STM32 Ethernet Sever

Preface

The previous section provided an initial introduction to setting up Ethernet on ST MCUs and pinging the ID. This section will cover two common Ethernet protocols: UDP and TCP. Both server and client configurations will be introduced, and the differences between the two, along with key considerations, will be discussed. The next section will delve further into issues related to LWIP and other related topics.

UDP Vs TCP

Both protocols are commonly used, with UDP being more frequently utilized in wireless transmission and TCP in wired transmission. A comparison is shown below. Essentially, TCP is more reliable than UDP, but TCP is slower in terms of transmission efficiency.

STM32CubeMX setting

This is basically the same as the previous setup. There is nothing special, and it applies equally to both UDP and TCP.

Coding For SERVER

Here, you can see that most functions are already established and ready to use.

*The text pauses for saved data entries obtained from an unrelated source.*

-- ==== Sys2Proof/Tests/Slice0.lean ====
section
/-!
SUPPORT. The implementer's own tests. Expected values are the spec's (95_test_vectors.md; the section is named at each
group) or computed by hand from its rules. First the decoding of instruction words, then one step of each operation,
then a witness for the hypotheses of each statement of Certificates/Slice0/Obligations.lean.
-/

set_option Elab.async false

namespace Sys2Proof.Tests

open Sys2Proof Sys2Proof.Machine Sys2Proof.Statements

/-! ## Helpers -/

/-- Bytes from their values. -/
def hx (values : List Nat) : Bytes := values.map (BitVec.ofNat 8)

/-- The magic of `CFG_REF` before the rest of a frame. -/
def framed (values : List Nat) : Bytes := hx ([0xA5, 0xA5, 0xA5, 0xA5] ++ values)

/-- `n` zero bytes, as values. -/
def zeros (n : Nat) : List Nat := List.replicate n 0

/-- Port 1 has a live Session, at time 10000 (section 7.1). -/
def live : State :=
  { State.reset.setLink 1 { Link.powerOn with session := some (newSession cfgRef 1) } with
    portsHeld := [1], now := 10000 }

/-- `live` with the opt-in to Unstable commands. -/
def opted : State := live.setLink 1 { live.link 1 with session := some { newSession cfgRef 1 with allowUnstable := true } }

/-- The bytes arrive on port 1 at the first wait, 50 ms later. -/
def arrival (bytes : Bytes) : Wait := { dt := 50, arrive := bytes.map (fun b => (1, b)) }

/-- The device delivers each of the byte sequences, one at each wait. -/
def answering (s : State) (replies : List Bytes) : State :=
  { s with env := { s.env with waits := replies.map arrival } }

/-- `s` with I/O failures listed. -/
def failing (s : State) (fails : List Bool) : State := { s with env := { s.env with ioFails := fails } }

/-- The value an operation returned, and what is then on `tx` of port 1. -/
def sent : Host.Outcome State Fault Refusal → Option (RetVal × Bytes)
  | .next t => some (t.ret, (t.link 1).tx)
  | .fault _ => none
  | .refused _ => none

/-- Why an operation was refused. -/
def refusal : Host.Outcome State Fault Refusal → Option Refusal
  | .next _ => none
  | .fault _ => none
  | .refused r => some r

/-- A test on the next state. -/
def after (o : Host.Outcome State Fault Refusal) (check : State → Bool) : Bool :=
  match o with
  | .next t => check t
  | .fault _ => false
  | .refused _ => false

/-- The typed error an operation returned. -/
def errorOf : RetVal → Option TypedError
  | .error report => some report.error
  | _ => none

/-- The 37 bytes of record A (section 5). -/
def bytesA : List Nat :=
  [0x00, 0x00, 0x06, 0x06, 0x08, 0xBB, 0xB7, 0xC0, 0x08, 0xBB, 0xB7, 0xC0, 0x0D, 0x0D, 0x54, 0x45, 0x53, 0x54] ++ zeros 19

/-- Record A (section 5): index 0, narrow FM, 146 520 000 Hz, 100.0 Hz tones, "TEST". -/
def recordA : ChannelRecord where
  index := 0#16
  rxFreq := 146520000#32
  txFreq := 146520000#32
  rxMode := 6#8
  txMode := 6#8
  rxTone := .freq 1000
  txTone := .freq 1000
  name := hx [0x54, 0x45, 0x53, 0x54]
  kind := .analog

/-- The write frame of record A (section 3). -/
def frameA : Bytes := framed ([0x28, 0x40] ++ bytesA ++ [0xB7, 0x17])

/-- Record C (section 5), Digital. -/
def recordC : ChannelRecord where
  index := 42#16
  rxFreq := 438500000#32
  txFreq := 431000000#32
  rxMode := 9#8
  txMode := 9#8
  rxTone := .noTone
  txTone := .noTone
  name := hx [0x44, 0x4D, 0x52, 0x2D, 0x54, 0x47]
  kind := .digital 12345#32 3106789#32 1#8 1#8 2#8

/-- The 37 bytes of record C. -/
def bytesC : List Nat :=
  [0x00, 0x2A, 0x09, 0x09, 0x1A, 0x22, 0xFA, 0xA0, 0x19, 0xB0, 0x89, 0xC0, 0x00, 0x00, 0x44, 0x4D, 0x52, 0x2D, 0x54,
    0x47] ++ zeros 6 ++ [0x00, 0x00, 0x30, 0x39, 0x00, 0x2F, 0x67, 0xE5, 0x01, 0x01, 0x02]

/-- The 37 bytes of record E, with its reserved and out-of-range tones. -/
def bytesE : List Nat :=
  [0x00, 0x03, 0x06, 0x06, 0x08, 0xA4, 0x86, 0x40, 0x08, 0xAD, 0xAE, 0x00, 0x19, 0x38, 0x52, 0x53, 0x56] ++ zeros 20

/-- The reply of program P1 to the read of channel 42 (section 8). -/
def replyP1 : Bytes :=
  framed ([0x28, 0x41, 0x00, 0x2A, 0x06, 0x06, 0x19, 0xD6, 0xAF, 0x60, 0x19, 0xD6, 0xAF, 0x60, 0x09, 0x00, 0x52, 0x45,
    0x50, 0x45, 0x41, 0x54, 0x45, 0x52, 0x2D, 0x31, 0x58] ++ zeros 12 ++ [0x13, 0x77])

/-- The record that the reply of program P1 holds. -/
def recordP1 : ChannelRecord where
  index := 42#16
  rxFreq := 433500000#32
  txFreq := 433500000#32
  rxMode := 6#8
  txMode := 6#8
  rxTone := .freq 885
  txTone := .noTone
  name := hx [0x52, 0x45, 0x50, 0x45, 0x41, 0x54, 0x45, 0x52, 0x2D, 0x31, 0x58]
  kind := .analog

/-- The read request for channel 42 (section 3). -/
def read42 : Bytes := framed [0x05, 0x41, 0x00, 0x2A, 0x97, 0x30]

/-- The payload `00 01 … 1D` of a parameter sync reply. -/
def params : List Nat := List.range 30

/-! ## Well-formedness: each check refuses an ill-formed term -/

theorem test_wf_accepts : (Instr.ptt 1 1000 (hx [1])).wf cfgRef = true ∧ (Instr.chWrite 1 1 (hx bytesA)).wf cfgRef = true ∧
    (Instr.readChannel 1 999#16 1).wf cfgRef = true ∧ (Instr.writeChannel 1 recordA 1 false).wf cfgRef = true := by
  decide +kernel

theorem test_wf_timeout : (Instr.ptt 1 0 []).wf cfgRef = false ∧ (Instr.queryStatus 1 0).wf cfgRef = false ∧
    (Instr.readAll 1 0 []).wf cfgRef = false := by decide +kernel

theorem test_wf_payload : (Instr.spectrum 1 1000 (hx (zeros 253))).wf cfgRef = false ∧
    (Instr.encode 0x39#8 (hx (zeros 253))).wf cfgRef = false ∧
    (Instr.encode 0x39#8 (hx (zeros 252))).wf cfgRef = true := by decide +kernel

theorem test_wf_record_bytes : (Instr.chWrite 1 1000 (hx (zeros 36))).wf cfgRef = false ∧
    (Instr.decodeChannel (hx (zeros 38))).wf cfgRef = false := by decide +kernel

theorem test_wf_index : (Instr.readChannel 1 1000#16 1000).wf cfgRef = false ∧
    (Instr.writeChannel 1 { recordA with index := 1000#16 } 1000 false).wf cfgRef = false ∧
    (Instr.readAll 1 1000 [5#16, 1000#16]).wf cfgRef = false ∧
    (Instr.writeAll 1 1000 [recordA, { recordA with index := 1000#16 }]).wf cfgRef = false := by decide +kernel

theorem test_cfg_accepts : cfgRef.wf = true := by decide +kernel

/-- R7: a magic of 3 bytes, a repeated opcode, a repeated tone index, a repeated frequency, a reserved tone index, a
missing mode, equal mode values; and the frequency 0, to which R266 gives no index. -/
theorem test_cfg_tables :
    { cfgRef with magic := hx [1, 2, 3] }.wf = false ∧
    { cfgRef with optable := optableRef ++ optableRef.take 1 }.wf = false ∧
    { cfgRef with tones := (1, 5) :: tonesT }.wf = false ∧
    { cfgRef with tones := [(1, 670), (2, 670)] }.wf = false ∧
    { cfgRef with tones := [(25, 5)] }.wf = false ∧
    { cfgRef with modeNfm := 77#8 }.wf = false ∧
    { cfgRef with modeNfm := 255#8 }.wf = false ∧
    { cfgRef with tones := [(1, 0)] }.wf = false ∧ { cfgRef with tones := [(1, 1)] }.wf = true := by decide +kernel

/-- Log 13: overlapping tail fields, a field outside the tail, a colour code of 3 bits and a timeslot of 9, a record longer
than a frame, two commands with one opcode, another width of the CRC. -/
theorem test_cfg_fixed :
    { cfgRef with tail := { tailRef with radio := wholeBytes 3 4 } }.wf = false ∧
    { cfgRef with tail := { tailRef with timeslot := wholeBytes 11 1 } }.wf = false ∧
    { cfgRef with tail := { tailRef with rxColor := [64, 65, 66] } }.wf = false ∧
    { cfgRef with tail := { tailRef with len := 13, timeslot := List.range' 80 9 } }.wf = false ∧
    { cfgRef with tail := { cfgRef.tail with len := 227 } }.wf = false ∧
    { cfgRef with opChRead := 0x40#8 }.wf = false ∧
    { cfgRef with crcWidth := 8 }.wf = false := by decide +kernel

/-! ## Decoding: the frames of section 3 written out -/

theorem test_decode_ptt : decode cfgRef 1 1000 (framed [0x04, 0x07, 0x00, 0x89, 0xCB]) = .instr (.ptt 1 1000 [0#8]) [] := by
  decide +kernel

theorem test_decode_modeSet :
    decode cfgRef 1 1000 (framed [0x05, 0x0A, 0x06, 0x06, 0x35, 0x24]) = .instr (.modeSet 1 1000 (hx [6, 6])) [] := by
  decide +kernel

theorem test_decode_statusSync :
    decode cfgRef 1 1000 (framed [0x03, 0x0B, 0xF9, 0x37]) = .instr (.statusSync 1 1000 []) [] := by decide +kernel

theorem test_decode_equipId :
    decode cfgRef 1 1000 (framed [0x03, 0x27, 0x1C, 0xD9]) = .instr (.equipId 1 1000 []) [] := by decide +kernel

theorem test_decode_powerSet :
    decode cfgRef 1 1000 (framed [0x04, 0x28, 0x01, 0x8F, 0x32]) = .instr (.powerSet 1 1000 [1#8]) [] := by decide +kernel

Besides initially declaring the IP, the main point is receiving data.

UDP

void udpServer_init(void)
{
	// UDP Control Block structure
   struct udp_pcb *upcb;
   err_t err;

   /* 1. Create a new UDP control block  */
   upcb = udp_new();

   /* 2. Bind the upcb to the local port */
   ip_addr_t myIPADDR;
   IP_ADDR4(&myIPADDR, 192, 168, 0, 111);

   err = udp_bind(upcb, &myIPADDR, 7);  // 7 is the server UDP port


   /* 3. Set a receive callback for the upcb */
   if(err == ERR_OK)
   {
	   udp_recv(upcb, udp_receive_callback, NULL);
   }
   else
   {
	   udp_remove(upcb);
   }
}

TCP

void tcp_server_init(void)
{
	/* 1. create new tcp pcb */
	struct tcp_pcb *tpcb;

	tpcb = tcp_new();

	err_t err;

	/* 2. bind _pcb to port 7 ( protocol) */
	ip_addr_t myIPADDR;
	IP_ADDR4(&myIPADDR, 192, 168, 0, 111);
	err = tcp_bind(tpcb, &myIPADDR, 7);

	if (err == ERR_OK)
	{
		/* 3. start tcp listening for _pcb */
		tpcb = tcp_listen(tpcb);

		/* 4. initialize LwIP tcp_accept callback function */
		tcp_accept(tpcb, tcp_server_accept);
	}
	else
	{
		/* deallocate the pcb */
		memp_free(MEMP_TCP_PCB, tpcb);
	}
}

For UDP, receiving is mainly handled in the callback function.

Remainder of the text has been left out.